Het is iets van alle tijden.
Ik herken het van mijn eigen jeugdjaren. Zodra de eerste lenteavonden zich aankondigden flotterden wij ook wat af. Wij jongeren vonden elkaar bij onze hangplek, de lantaarnpaal vlak voor ons huis. Tegenwoordig zijn dat vaak speeltuintjes of van die trapveldjes met hoge hekken eromheen. Wij moesten het doen met een lantaarnpaal en een stuk trottoir.
Maar die scheen wel haar licht op ons waardoor het nooit donker werd!
Het was voor ons jongens de plek om je uit te sloven voor de meiden. En voor de meiden de plek om onder de aandacht te blijven van de jongens. Meestal was er ook een bal bij betrokken en die belandde nog wel eens in de sloot aan de overkant.
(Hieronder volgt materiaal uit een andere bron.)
-- ==== Sys2Proof/Tests/Slice0.lean ====
section
/-! SUPPORT. Tests of the model on small states, and for every statement with hypotheses a witness that meets them. -/

namespace Sys2Proof.Tests

set_option Elab.async false

open Sys2Proof Sys2Proof.Machine Sys2Proof.Safety

/-! ### Small states -/

/-- A device after power-up, with its host link up and its warden ready. -/
def readyState : State :=
  { State.reset with start := { State.reset.start with boot := .up, warden := .ready } }

/-- A state `t` ticks later on every clock. -/
def later (s : State) (t : Nat) : State :=
  { s with clk := { s.clk with
      now := s.clk.now + t, ref := s.clk.ref + t * one40, aon := s.clk.aon + t * one40, net := s.clk.net + t * one40,
      wel := s.clk.wel + t * one40, host := s.clk.host + t * one40, base := s.clk.base + t * one40 / nsT,
      panTime := s.clk.panTime + t } }

/-- An open session on mailbox 3, slot 0, with key slot 0. -/
def openedSession : Session :=
  { isOpen := true, keySlot := 0, binding := .mailbox 3, nc := zeros 16, nd := zeros 16, key := [1#8], at_ := 0 }

def openedState : State :=
  (readyState.setKeySlot 0 { ({} : KeySlot) with key := some [1#8] }).setSession 0 openedSession

def sessionCaller : Caller := ⟨.mailbox 3, 0, 1⟩

/-- A record of an image, run with the role OWNER. -/
def img : Caller := ⟨.image 3, 0, 1⟩

theorem runs_img {code : Nat} (s : State) (h : baseRole code ≤ 3 := by decide) : Runs img code s [] s := ⟨h, rfl⟩


/-! ### Well-formedness: a term for each check, which the check refuses -/

def zIpAddr : IpAddr := ⟨false, 0⟩
def zCaller : Caller := ⟨(.mailbox 0), 0, 0⟩
def zHelloP : HelloP := ⟨0, List.replicate 16 0⟩
def zProveP : ProveP := ⟨List.replicate 32 0, false⟩
def zBedLoadP : BedLoadP := ⟨0, 0⟩
def zSkimStoreP : SkimStoreP := ⟨0, false, 0, 0, false⟩
def zSkimApplyP : SkimApplyP := ⟨0, false, false, 0, []⟩
def zSkimApproveP : SkimApproveP := ⟨0, 0, false⟩
def zConfigQueryP : ConfigQueryP := ⟨0, 0, 0⟩
def zTiming : Timing := ⟨false, false, false, false, 0, false, false, 0, 0, 0, 0, 0, 0, 0, 0, 0, 0, 0, 0, 0⟩
def zHeadSetTimingP : HeadSetTimingP := ⟨0, zTiming⟩
def zHeadTwinP : HeadTwinP := ⟨0, false⟩
def zHeadEnableP : HeadEnableP := ⟨0, false, false⟩
def zWinGeom : WinGeom := ⟨0, none, 0, 0, 0, 0⟩
def zLayerSettings : LayerSettings := ⟨0, 0, 0, 0, 0, 0, 0, 0, false, false, false⟩
def zLayerAddressP : LayerAddressP := ⟨0, 0, false, false, 0, 0⟩
def zZOrder : ZOrder := ⟨false, 0, List.replicate 12 0⟩
def zZOrderSetP : ZOrderSetP := ⟨0, zZOrder⟩
def zPolicy : Policy := ⟨0, 0, 0, 0, false, 0, false, false, false, false, false, false⟩
def zColourSet : ColourSet := ⟨List.replicate 5 0, List.replicate 5 0⟩
def zCtxParams : CtxParams := ⟨0, 0, 0, 0, 0, 0, 0, 0, 0, 0, 0, 0, 0, 0, 0, 0, 0, 0, 0⟩
def zContextOpenP : ContextOpenP := ⟨0, zCtxParams⟩
def zFlowRule : FlowRule := ⟨0, false, false, false, false, 0, 0, 0, zIpAddr, zIpAddr, 0, 0⟩
def zFlowBindP : FlowBindP := ⟨0, false, zFlowRule⟩
def zSourceIsolateP : SourceIsolateP := ⟨0, false, false⟩
def zSluiceSetP : SluiceSetP := ⟨0, false, 0, 0⟩
def zAttach : Attach := ⟨0, 0, false, 0, 0, 0, 0, 0, 0, 0, 0, 0⟩
def zDecodeAttachP : DecodeAttachP := ⟨0, zAttach⟩
def zDecodePriorityP : DecodePriorityP := ⟨0, 0, false, 0⟩
def zEncParams : EncParams := ⟨0, false, false, false, 0, 0, 0, 0, 0, 0, 0, 0, 0, 0, 0, 0, 0, 0, 0, 0, 0, 0, 0, 0, 0, zIpAddr, 0, 0, 0, 0, 0, 0, 0⟩
def zEncodeOpenP : EncodeOpenP := ⟨0, zEncParams⟩
def zEncRate : EncRate := ⟨0, 0, 0⟩
def zEncodeRateP : EncodeRateP := ⟨0, false, false, zEncRate⟩
def zCrysParams : CrysParams := ⟨false, false, false, 0, 0, 0, 0, 0, 0, 0, 0, 0⟩
def zCrysJobP : CrysJobP := ⟨0, zCrysParams⟩
def zCrysResumeP : CrysResumeP := ⟨0, 0, 0⟩
def zCrysFlushP : CrysFlushP := ⟨0, 0⟩
def zCheckBindP : CheckBindP := ⟨0, false, false, false, false, 0⟩
def zSealRegionP : SealRegionP := ⟨0, 0, 0, 0, 0, 0, 0, 0⟩
def zProfile : Profile := ⟨0, false, 0, false, 0, 0, 0, 0, 0, 0, 0, 0, 0⟩
def zPulse : Pulse := ⟨0, false, 0, 0, 0, 0, 0, 0, 0⟩
def zPulseSetP : PulseSetP := ⟨0, zPulse⟩
def zTideSetP : TideSetP := ⟨0, 0⟩
def zKindIndexP : KindIndexP := ⟨0, 0⟩
def zEyeScanP : EyeScanP := ⟨0, 0, 0, 0, 0, 0, 0, 0, 0⟩
def zRegion : Region := ⟨false, 0, 0, 0, 0⟩
def zDykeRuleP : DykeRuleP := ⟨0, false, zRegion⟩
def zScrubSetP : ScrubSetP := ⟨false, 0⟩
def zDeskConfig : DeskConfig := ⟨false, false, false, false, false, 0, 0, 0, 0, 0, 0, 0, 0, 0, 0, 0, 0, 0⟩
def zTouchConfigP : TouchConfigP := ⟨0, zDeskConfig⟩
def zTouchRebaseP : TouchRebaseP := ⟨0, 0⟩
def zRoute : Route := ⟨false, false, 0, 0, 0, 0, 0, 0, 0, 0, 0⟩
def zTouchRouteP : TouchRouteP := ⟨0, 0, false, zRoute⟩
def zTrimRunP : TrimRunP := ⟨false, false, 0⟩
def zTrimQueryP : TrimQueryP := ⟨0, 0, 0⟩
def zBudgets : Budgets := ⟨0, 0, 0, 0, 0⟩
def zErrReadP : ErrReadP := ⟨0, 0⟩
def zErrAckP : ErrAckP := ⟨0, false, false, false⟩
def zFenceP : FenceP := ⟨0, 0, false, 0⟩
def zDebugUnlockP : DebugUnlockP := ⟨false, 0⟩
def zEthFrame : EthFrame := ⟨0, false, 0, 0, (.udp zIpAddr zIpAddr 0 0 [])⟩
def zClockData : ClockData := ⟨0, 0, 0, 0, 0, 0, 0⟩
def zPtpMsg : PtpMsg := ⟨0, 0, 0, 0, 0, 0, (.sync false 0)⟩
def zSink : Sink := ⟨0, 0, false, false, false, 0, 0⟩
def zEqRequest : EqRequest := ⟨0, 0, 0⟩
def zFreshRecord : FreshRecord := ⟨0, 0, 0, 0, 0, 0, 0, 0⟩
def zMirrorPacket : MirrorPacket := ⟨[], 0, (.data 0 [])⟩
def zMirrorAsk : MirrorAsk := ⟨0, 0, 0, false, 0, 0, 0⟩
def zStreamSet : StreamSet := ⟨0, 0, 0, 0, 0, 0, 0, (0, 0, 0, 0), none, none, 0, false, false, 0, 0, false, false, false, false⟩
def zPictureHead : PictureHead := ⟨zStreamSet, 0, false, false, false, [], 0, false, none, [], [], []⟩
def zSliceCode : SliceCode := ⟨[], []⟩
def zNodeReading : NodeReading := ⟨0, 0⟩
def zGaugeEntry : GaugeEntry := ⟨0, zWinGeom, zPolicy, 0⟩
def zUpset : Upset := ⟨0, 0, none⟩
def zPassFault : PassFault := ⟨0, 0, 0⟩
def zMemRequest : MemRequest := ⟨0, 0, 0, false, .read 1⟩
def zRecordRead : RecordRead := ⟨0, 0, none⟩
def zFlashSlot : FlashSlot := ⟨[], 0, (0, 0), (0, 0)⟩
Dan wierp je jezelf op om de bal eruit te halen, in de hoop dat een meidenhand je ene hand vastpakte zodat je met de andere hand de bal kon pakken.
Dat waren van die gelukzalige pubermomentjes.
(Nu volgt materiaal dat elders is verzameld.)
-- ==== Sys2Proof/Certificates/Slice0/Obligations.lean ====
section
/-! DEFINITION. The statements about the block, one per obligation of OBLIGATIONS.json.

The model's own fields `inputs` and `env` change at every `Rx` as `State.taking` says: the event is consumed and its
sample taken (logs 1, 2). A silent error appends the diagnostic only in a block that has it (R176; log 6). A
decision D<n> or resolution C<n> named below is the spec's own choice, which the model follows (log 8).
-/

open Sys2Proof Sys2Proof.Machine

/-! ## Reset and the invariant -/

/-- R190: every field of R20 that has a reset value is at it, at power-on (`State.reset`) and after the external reset of
any state; no buffer byte counts as written. `armed` is unspecified and not stated. The values are the spec's own choice
(D16). -/
def Obligations.ResetLeavesSpecValues : Prop :=
  ∀ s r : State, r = State.reset ∨ r = hostReset s →
    r.pstate = .idle ∧ r.chk = 0x00#8 ∧ r.widx = 0#8 ∧ r.rcur = 0#8 ∧ r.cmd = 0x00#8 ∧ r.dlen = 0#8 ∧
    r.pendReboot = false ∧ r.started = false ∧ r.halted = none ∧ ∀ i, r.buf.read i = none

/-- The invariant of R32 holds at reset, so its premises can be met. -/
def Obligations.InvariantHoldsAtReset : Prop := State.reset.Inv

/-- R32 and what R22 to R31 say of each field: every step from a state that meets the invariant ends in one that does. -/
def Obligations.StepKeepsInvariant : Prop :=
  ∀ s t : State, s.Inv → step s = .next t → t.Inv

/-- R32, R162: whatever events the environment offers, every state a run from reset comes to meets the invariant. -/
def Obligations.RunsFromResetMeetInvariant : Prop :=
  ∀ (events : List Event) (k : Nat) (t : State),
    Host.Core.run core k { State.reset with inputs := events } = .next t → t.Inv

/-- R23 "bytes beyond capacity are never written", R48 "every read is in range", R90: under the invariant a step never
stores outside the buffer, never meets `widx > dlen`, and no instruction is refused. -/
def Obligations.NoOverrunUnderInvariant : Prop :=
  ∀ s : State, s.Inv →
    step s ≠ .fault .noSuchIndex ∧ step s ≠ .fault .indexPastLength ∧ ∀ r, step s ≠ .refused r

/-! ## Encoding -/

/-- R61, R62, R67, R69: every well-formed instruction, with every payload its frame can carry, is decoded from its own
bytes. -/
def Obligations.DecodeOfEncode : Prop :=
  ∀ i : Instr, i.wf = true → decode (encode i) = .ok i

/-- R61, R62, R67, R70: whatever bytes the decoder accepts are the encoding of the instruction it answers, which is well
formed. -/
def Obligations.EncodeOfDecode : Prop :=
  ∀ (bytes : List Byte) (i : Instr), decode bytes = .ok i → i.wf = true ∧ encode i = bytes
Vanuit het slaapkamerraam van mijn broer kon ik zien of er al jongens of meiden stonden, dat was het voordeel om er vlakbij te wonen. En dat deden anderen straatgenoten ook want als je daar een keer alleen stond duurde het nooit lang voordat er een andere bijkwam staan.
Daar kwam geen groeps-App aan te pas.
Maar da’s ook logisch want toen praatten we nog gewoon met elkaar en zat je niet kromgebogen over een telefoon te hangen. In mijn beleving waren dit altijd hele fijne avonden, vooral die vroege voorjaarsavonden, daar denk ik met veel plezier aan terug. Dan voelde je je heel wat, kon je de hele wereld aan en genoot je van je vrienden. Natuurlijk stonden we er ook in de koudere maanden van het jaar maar dan was het toch weer nét even anders. Behalve als de winter inviel, dan rook je die flotterlucht weer tijdens het schaatsen of tijdens een sneeuwballen gevecht.
De aantrekkingskrachten tussen mensen blijft een bijzonder gegeven.
Een nadeel van dichtbij de hangplek wonen was er ook. Niet voor mijn moeder. Die hoefde slechts de achterdeur te openen: “Muis! Thuiskomen!” Natuurlijk reageerde ik niet maar dat deden de oudere jongens wel: “Ja Muis, je moet naar huis! Hij komt eraan!” En wat hadden ze dan een lol! Als ik later dan chagrijnig in bed lag, hoorde ik soms het gelach van die gasten die nog wel ‘buiten mochten spelen’ en werd mijn chagrijn er eentje van categorie Code Rood.
Uiteindelijk sliep ik in met de gedachte dat de nieuwe dag vast weer nieuwe kansen zou brengen.
Toen ik voorzichtig een beetje mocht uitgaan was het hek van de dam. Overdag stonden we dan niet meer bij de lantaarnpaal maar brommerden we naar de haven alwaar boten af en aan toeristen dropten op ons mooie eiland. Wij keken dan vanaf onze Zundapp’s en Kreidlers naar de meiden die eraf liepen. Met een beetje mazzel kwam je ze dan die avond weer tegen in de discotheek en was het kennismaken geblazen. Of je kreeg de deksel op de neus.
Maar meestal ging het goed.
Dan ging het vermaak na de disco op de camping nog even door. En er ontstonden zelfs echte vriendschappen die elke vakantieperiode erna steeds hechter werden tussen eilander – en jeugd van ‘de wal’.
Mooie tijden.
Tijden die zich in elke generatie herhalen. Op jeugdige leeftijd maar ook op oudere leeftijd zoals in het verzorgingstehuis van mijn schoonvader. In de gangen schuifelen ze dan rond of ze gaan even zitten aan een van de zitjes in de gang. Op zoek naar die lantaarnpaal of andere hangplek uit hun jeugd. Want de herinnering blijft.
Net zoals de behoefte om niet alleen achter te blijven.